Squee let his spoon fall into his cereal bowl and, also without looking at his father, walked stiffly across the room, past Roddy and outside. On the path, Peg clapped her hands to her thighs as if calling a puppy to come. The boy held the banister as he descended the porch steps, and there was something wrong about his carriage: he was off-center, or lopsided, as if favoring one side of his body but not sure which. When he’d made it to Peg—who put her arm around his shoulder and walked beside him down toward the Lodge—Roddy let the screen door close. Slowly he turned to face Lance, who was nodding his head with a patronizing swagger. “You got talking to do, Rodless. How’d you get in with that, old boy? Who’d ever think you’d grow up such a big stud? Such a fucking ladies’ man . . . RodLESS!” he cheered again.

Roddy took a big breath. “How’s things going, Lance?”

Lance looked around himself as if to assess his own situation right then and there. He looked down at yesterday’s clothes, unclean when he’d put them on. “Life’s a fucking piece of shit,” he said brightly, his smile pinched with sarcasm. “But who the hell cares about me? Who cares about me when our own little Rodless Dickless Rod is fucking the boss’s daughter? She good, Dickless? You know, I know how good she is, Rodless. You know, I fucked little Miss Chizek back then, when all you could do was cream your bed over her at night. Remember how it was back then, Rodless? Remember how much you wanted that fucking . . . that . . . You know, I’d’ve given her to you, buddy, back then, you know?” Here Lance’s eyes started to well with tears, and he lifted his cigarette to his lips and drew in long and hard. “I didn’t need . . .” He choked, coughed, took another long drag. When he spoke again his voice was wet and ragged. “I didn’t need that. I had Lorna. What’d I need with fucking Suzy Chizek? Suzy-fucking-Bud’s-daughter Chizek. I didn’t fucking need that shit.” Lance ground his cigarette out into the stained porcelain sink. “Get the fuck out of here,” Lance said, and turned on his heel, slamming the bathroom door behind him.

Roddy went to his truck, turned over the rumbling engine, and started out toward Sand Beach Road. Stalking across the north parking lot was a girl in a baseball cap and shorts, and it wasn’t until he got a lot closer that he realized it was Suzy and pulled the truck up alongside her. She jumped as though she hadn’t heard him approaching, then saw who it was and put her hand on the door to climb in. There was a moment, then, as they looked at each other and went from seeing nothing but the roiling inside themselves to catching on and realizing that something was not right with the other. A different sort of concern crossed each of their faces. Quickly, and at once, they said, “What’s the matter?” then both laughed for a pained half second, which was all they had in them.

“Get in,” Roddy said.

Suzy inhaled deeply. “I have to . . .”

“Just get in. You have lunch?”

She shook her head no.

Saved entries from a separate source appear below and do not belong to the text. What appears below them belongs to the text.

-- ==== Sys2Proof/Machine/Fetch.lean ====
section
/-! DEFINITION. Fetching the instruction at a unit's PC (R147, R148): its words through the instruction cache, what they decode to, and the
traps of words that do not decode (R165, R174) or cannot be fetched. -/

namespace Sys2Proof.Machine

/-- A fetch that fails a row of R78: the word's address, class and subcode. -/
structure FetchFail where
  addr : W64
  cls  : Nat
  sub  : Nat
  deriving DecidableEq, Repr

/-- A word of code as it stood when the warp's launch started on its core (R126), where its page was mapped then. A page that was not is fetched
as it stands, through the instruction cache: DEDUCED (log 23), since no code stood there at the start. -/
def State.codeAtStart (s : State) (g : Nat) (a : W64) : Option W32 :=
  match s.launchOf g with
  | none => none
  | some (key, l) =>
    match (s.core (coreOf g)).code.find? key with
    | none => none
    | some m =>
      match State.walk { s with mem := m, dies := [] } (dieOf g) l.root a.toNat with
      | .leaf pte _ => some (BitVec.ofNat 32 (leNat (Store.bytes m (pteFrame pte * 65536 + a.toNat % 65536) 4)))
      | .fail _ _ => none

/-- Fetches one word of code for a warp (R82, R148). -/
def State.fetchWord (s : State) (g : Nat) (a : W64) : State × Except FetchFail W32 :=
  match s.xlatCore (coreOf g) (s.rootOf g) a .fetch with
  | (s', .fail c k) => (s', .error { addr := a, cls := c, sub := k })
  | (s', .ok pa pte addr) =>
    let s' := s'.touch addr false
    match s'.codeAtStart g a with
    | some w => (s', .ok w)
    | none =>
      let (s', bs) := s'.readLine (coreOf g) .code (pteScope pte) pa 4
      (s', .ok (BitVec.ofNat 32 (leNat bs)))

/-- Fetches `n` words of code. -/
def fetchWords (g : Nat) : Nat → State → W64 → State × Except FetchFail (List W32)
  | 0, s, _ => (s, .ok [])
  | n + 1, s, a =>
    match s.fetchWord g a with
    | (s, .error e) => (s, .error e)
    | (s, .ok w) =>
      match fetchWords g n s (a + 4) with
      | (s, .error e) => (s, .error e)
      | (s, .ok ws) => (s, .ok (w :: ws))

/-- Fetches the words of the instruction at an address: the first fixes how many (R147). -/
def State.fetch (s : State) (g : Nat) (a : W64) : State × Except FetchFail (List W32) :=
  match s.fetchWord g a with
  | (s, .error e) => (s, .error e)
  | (s, .ok w) =>
    match fetchWords g (wordCount w - 1) s (a + 4) with
    | (s, .error e) => (s, .error e)
    | (s, .ok ws) => (s, .ok (w :: ws))

/-- The focus unit, where it holds its issue slot. -/
def State.issuer (s : State) : Option (Nat × Nat × WUnit) :=
  match s.focus with
  | none => none
  | some (g, sub) =>
    match s.unit? g sub with
    | none => none
    | some u => if u.st = .issuing && !u.waitsLook then some (g, sub, u) else none

/-- The results that the next instruction waits for have been written. -/
def State.settleLooks (s : State) (g sub : Nat) : State := s.writeLooks g sub (fun k => k.left = 0)

/-- Raises the illegal-instruction trap on the focus unit, with the subcode of R165. -/
def State.illegal (s : State) (sub : Nat) : State :=
  match s.issuer with
  | none => s
  | some (g, u, _) => s.takeTrap g u (TrapInfo.unit 0 sub 0)

/-- What the focus unit's PC holds. -/
inductive AtPc where
  | none
  | fail (f : FetchFail)
  | word (d : Decoded)
  deriving DecidableEq, Repr

/-- Fetches and decodes the focus unit's next instruction. -/
def State.atPc (s : State) : State × AtPc :=
  match s.issuer with
  | none => (s, .none)
  | some (g, _, u) =>
    match s.fetch g u.pc with
    | (s', .error f) => (s', .fail f)
    | (s', .ok ws) => (s', .word (decode ws))

/-- UNASSIGNED_OPCODE (R174): the focus unit's word has an unassigned OP7 or OP10. -/
def execUnassignedOpcode (s : State) : Out :=
  .next (match s.atPc with
    | (s', .word (.illegal 0)) => s'.illegal 0
    | _ => s)

/-- Takes the trap of a fetch that fails on the focus unit. A region that its last instruction ended is over first, so that the replay begins
at this PC and issues nothing twice (R191). -/
def State.fetchTrap (s : State) (g sub : Nat) (u : WUnit) (f : FetchFail) : State :=
  (if u.enters && !u.entered then s.commitUnit g sub else s).takeTrap g sub (TrapInfo.unit f.cls f.sub f.addr)

/-- INSTRUCTION_FETCH_FAULT (R148): a word at the focus unit's PC cannot be fetched. -/
def execInstructionFetchFault (s : State) : Out :=
  .next (match s.atPc with
    | (s', .fail f) =>
      match s'.issuer with
      | some (g, sub, u) => s'.fetchTrap g sub u f
      | none => s
    | _ => s)

end Sys2Proof.Machine
end

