-- ==== Sys2Proof/Machine/TileI.lean ====
section
/-! DEFINITION. Tiles (R87 to R90, R262 to R265), sampling (R266, R267) and SEND (R269). -/

namespace Sys2Proof.Machine

/-! ## Elements (R88) -/

/-- An element lies in the window. R88 tests the last element alone, and layout 2 can put others of its row behind it. -/
def Shape.inside (h : Shape) (k : Group) (i j : Nat) : Bool := (h.elem i j).1 + max 1 (h.bits / 8) ≤ k.window

/-- Reads an element; one outside the window is a free value: DESIGN CHOICE (log 23), safe. -/
def State.tileGet (s : State) (k : Group) (h : Shape) (i j : Nat) : Nat :=
  let e := h.elem i j
  if h.inside k i j then s.scrGet k e.1 (max 1 (h.bits / 8)) / 2 ^ e.2 % 2 ^ h.bits else (s.freeVal (900000 + e.1)).toNat % 2 ^ h.bits

/-- Writes an element; nothing stands outside the window. -/
def State.tilePut (s : State) (k : Group) (h : Shape) (i j v : Nat) : State :=
  let e := h.elem i j
  if !h.inside k i j then s
  else if h.esz = 0 then
    let old := s.scrGet k e.1 1
    s.scrPut k e.1 1 (old - old / 2 ^ e.2 % 16 * 2 ^ e.2 + v % 16 * 2 ^ e.2)
  else s.scrPut k e.1 (h.bits / 8) v

/-! ## Entries -/

/-- Whether a tile's state allows a use (R90). -/
def Tile.admits (t : Tile) : TileUse → Bool
  | .cfg => t.state = 0 || t.state = 2
  | .acq | .fill => t.state = 0 || (t.state = 2 && t.readers = 0)
  | .rel => (t.state = 1 && t.swfill) || (t.state = 2 && t.readers = 0)
  | .read => t.state = 2 && t.readers < 255
  | .stt => t.state = 2 || (t.state = 1 && t.swfill)
  | .copyout => t.state = 2 && t.readers < 255

/-- Entry `i` of a core. -/
def State.tile (s : State) (core i : Nat) : Tile := (s.core core).tiles.get Reset.tile i
def State.setTile (s : State) (core i : Nat) (t : Tile) : State := s.modCore core (fun c => { c with tiles := c.tiles.put i t })
def State.modTile (s : State) (core i : Nat) (f : Tile → Tile) : State := s.setTile core i (f (s.tile core i))

/-- The table entry a local index names, where it names one of the workgroup's and it has been configured (R262). -/
def Ctx.tileEntry (c : Ctx) (t : Nat) (anew : Bool) : Option (Group × Nat × Tile) :=
  match c.s.group? c.w.wg with
  | none => none
  | some k =>
    let e := c.s.tile k.core (k.tileBase + t)
    if t < k.tiles && (anew || e.conf) then some (k, k.tileBase + t, e) else none

/-- Local index of an operand: A[7:0]. -/
def Ctx.tileNo (c : Ctx) (x : Op) : Nat := (c.scalar x.lit x.a).toNat % 256

def tileBad (k : Nat) : TrapInfo := TrapInfo.unit 6 k 0

/-- The check of TILEBAD subcode 0. -/
def tileCheck (x : Op) (c : Ctx) : Option TrapInfo := if (c.tileEntry (c.tileNo x) false).isNone then some (tileBad 0) else none

/-- Runs an effect on the tile an operand names, when its state allows the use; else the unit waits (R22, R90). -/
def Ctx.withTile (c : Ctx) (x : Op) (u : TileUse) (f : Group → Nat → Tile → Run) : Run :=
  match c.tileEntry (c.tileNo x) (u = .cfg) with
  | none => .trap (tileBad 0)
  | some (k, i, t) => if t.admits u then f k i t else .block c.s (.tile i u)

/-! ## TCFG, TACQ, TREL, TSTAT (R263, R264) -/

def tcfgCheck (x : Op) (c : Ctx) : Option TrapInfo :=
  match c.tileEntry (c.tileNo x) true with
  | none => some (tileBad 0)
  | some (k, _, _) =>
    if shapeOk k.window (c.scalar x.lit x.b).toNat (c.scalar x.lit x.c).toNat then none else some (tileBad 1)

def tcfgRun (x : Op) (c : Ctx) : Run :=
  if c.act = 0 then .go (Fin.nil c.s)
  else c.withTile x .cfg (fun k i t =>
    .go (Fin.nil (c.s.setTile k.core i { t with shape := shapeOf (c.scalar x.lit x.b).toNat (c.scalar x.lit x.c).toNat, conf := true,
                                                gen := (t.gen + 1) % 2 ^ 16 })))

def tacqRun (x : Op) (c : Ctx) : Run :=
  if c.act = 0 then .go (Fin.nil c.s)
  else c.withTile x .acq (fun k i t => .go (Fin.nil (c.s.setTile k.core i { t with state := 1, swfill := true })))

def trelRun (x : Op) (c : Ctx) : Run :=
  if c.act = 0 then .go (Fin.nil c.s)
  else c.withTile x .rel (fun k i t =>
    .go (Fin.nil (c.s.setTile k.core i (if t.state = 1 then { t with state := 2 } else { t with state := 0 }))))

/-- The two dwords of an entry (R87). -/
def Tile.words (t : Tile) : W64 × W64 :=
  let h := t.shape
  (BitVec.ofNat 64 (h.base + h.rows * 2 ^ 32 + h.cols * 2 ^ 43 + h.esz * 2 ^ 54 + h.layout * 2 ^ 57 + t.state * 2 ^ 60),
   BitVec.ofNat 64 (t.gen + t.readers * 2 ^ 16 + (if t.swfill then 2 ^ 24 else 0) + h.pitch * 2 ^ 32))

def tstatRun (x : Op) (c : Ctx) : Run :=
  match c.tileEntry (c.tileNo x) false, x.d with
  | some (_, _, t), .s n => .go { Fin.nil c.s with sw := [(.s n.toNat, t.words.1), (.s (n.toNat + 1), t.words.2)] }
  | _, _ => .go (Fin.nil c.s)

def execTcfg (x : Op) (s : State) : Out := issue { jobOf x x.bytes (tcfgRun x) with uniform := tcfgCheck x } s
def execTacq (x : Op) (s : State) : Out := issue { jobOf x x.bytes (tacqRun x) with uniform := tileCheck x } s
def execTrel (x : Op) (s : State) : Out := issue { jobOf x x.bytes (trelRun x) with uniform := tileCheck x } s
def execTstat (x : Op) (s : State) : Out := issue { jobOf x x.bytes (tstatRun x) with uniform := tileCheck x } s

/-! ## LDT, STT (R265) -/

/-- Elements a lane moves. -/
def tileCnt (x : Op) : Nat := 2 ^ (x.mod.toNat % 4)

/-- Registers of a lane's packed elements. -/
def tileRegs (n e : Nat) : Nat := if n = 1 then 1 else (n * e + 63) / 64

/-- Subcodes 0 and 4. -/
def tileElemCheck (x : Op) (c : Ctx) : Option TrapInfo :=
  match c.tileEntry (c.tileNo x) false with
  | none => some (tileBad 0)
  | some (_, _, t) => if 256 < tileCnt x * t.shape.bits then some (tileBad 4) else none

/-- The run of data registers of LDT or STT: its length is fixed by CNT and the tile's element size (R265). -/
def Ctx.tileRun (c : Ctx) (x : Op) (o : Operand) : List Nat :=
  match c.tileEntry (c.tileNo x) false with
  | some (_, _, t) => if tileCnt x * t.shape.bits ≤ 256 then o.run (tileRegs (tileCnt x) t.shape.bits) else []
  | none => []

/-- A run may not pass v2047 (R162). The tile fixes its length, so the check is made at issue, before any state changes: DEDUCED (log 23). -/
def tileRunCheck (x : Op) (o : Operand) (c : Ctx) : Option TrapInfo :=
  if (c.tileRun x o).any (fun n => 2048 ≤ n) then some (TrapInfo.unit 0 3 0) else none

/-- The element a lane names first. -/
def tileIdx (b : Lanes) (l : Nat) : Nat × Nat := ((b.at l).toNat % 2 ^ 32, (b.at l).toNat / 2 ^ 32)

/-- Lanes whose elements lie in the tile, or the trap of those that do not; the address a fault record then names is not stated:
a free value, DESIGN CHOICE (log 14), safe. -/
def tileLanes (c : Ctx) (h : Shape) (b : Lanes) (n : Nat) (lanes : List Nat) : Except TrapInfo (List Nat) :=
  let out (l : Nat) : Bool := h.rows ≤ (tileIdx b l).1 || h.cols < (tileIdx b l).2 + n
  let bad := lanes.filter (fun l => out l && !inMask c.w.helpers l)
  if !bad.isEmpty then .error (failTrap c.s.freeVal 0 (bad.map (fun l => (l, 6, 3)))) else .ok (lanes.filter (fun l => !out l))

She got in.

“Mia’s with the girls?”

She nodded.

“Squee too.” Roddy pulled the truck out onto Sand Beach Road and headed north. They rode without speaking, each sorting their own thoughts all the way to the Luncheonette on Old Post Office Road. Suzy leaned to check her face in the rearview mirror but bumped the bill of her baseball cap on the way. She tore off the hat as if she’d just discovered the ugly thing to be the root of all that was wrong, and she shoved it behind the seat of the truck.

Sixteen

A LONG TIME HELPLESS IN THE NEST

This is a typical predator’s foot, better for gripping than for walking.

—“Function Forms the Foot,” Life Nature Library’s The Birds

LANCE WAS NOT A GOOD FATHER. He knew that. It didn’t take a genius. He could see himself, sometimes—the way you catch a glimpse of something from the corner of your eye—as the kind of father Lorna wanted him to be: a father out of a pancake syrup commercial, or from those sepia stories old people told about their back-in-the-day Norman Rockwell childhoods. Lance occasionally caught a moment’s understanding of fatherhood, but then it would slip from him and he’d be back to being Lance Squire, whose fatherly instinct was a sentimental hiccup.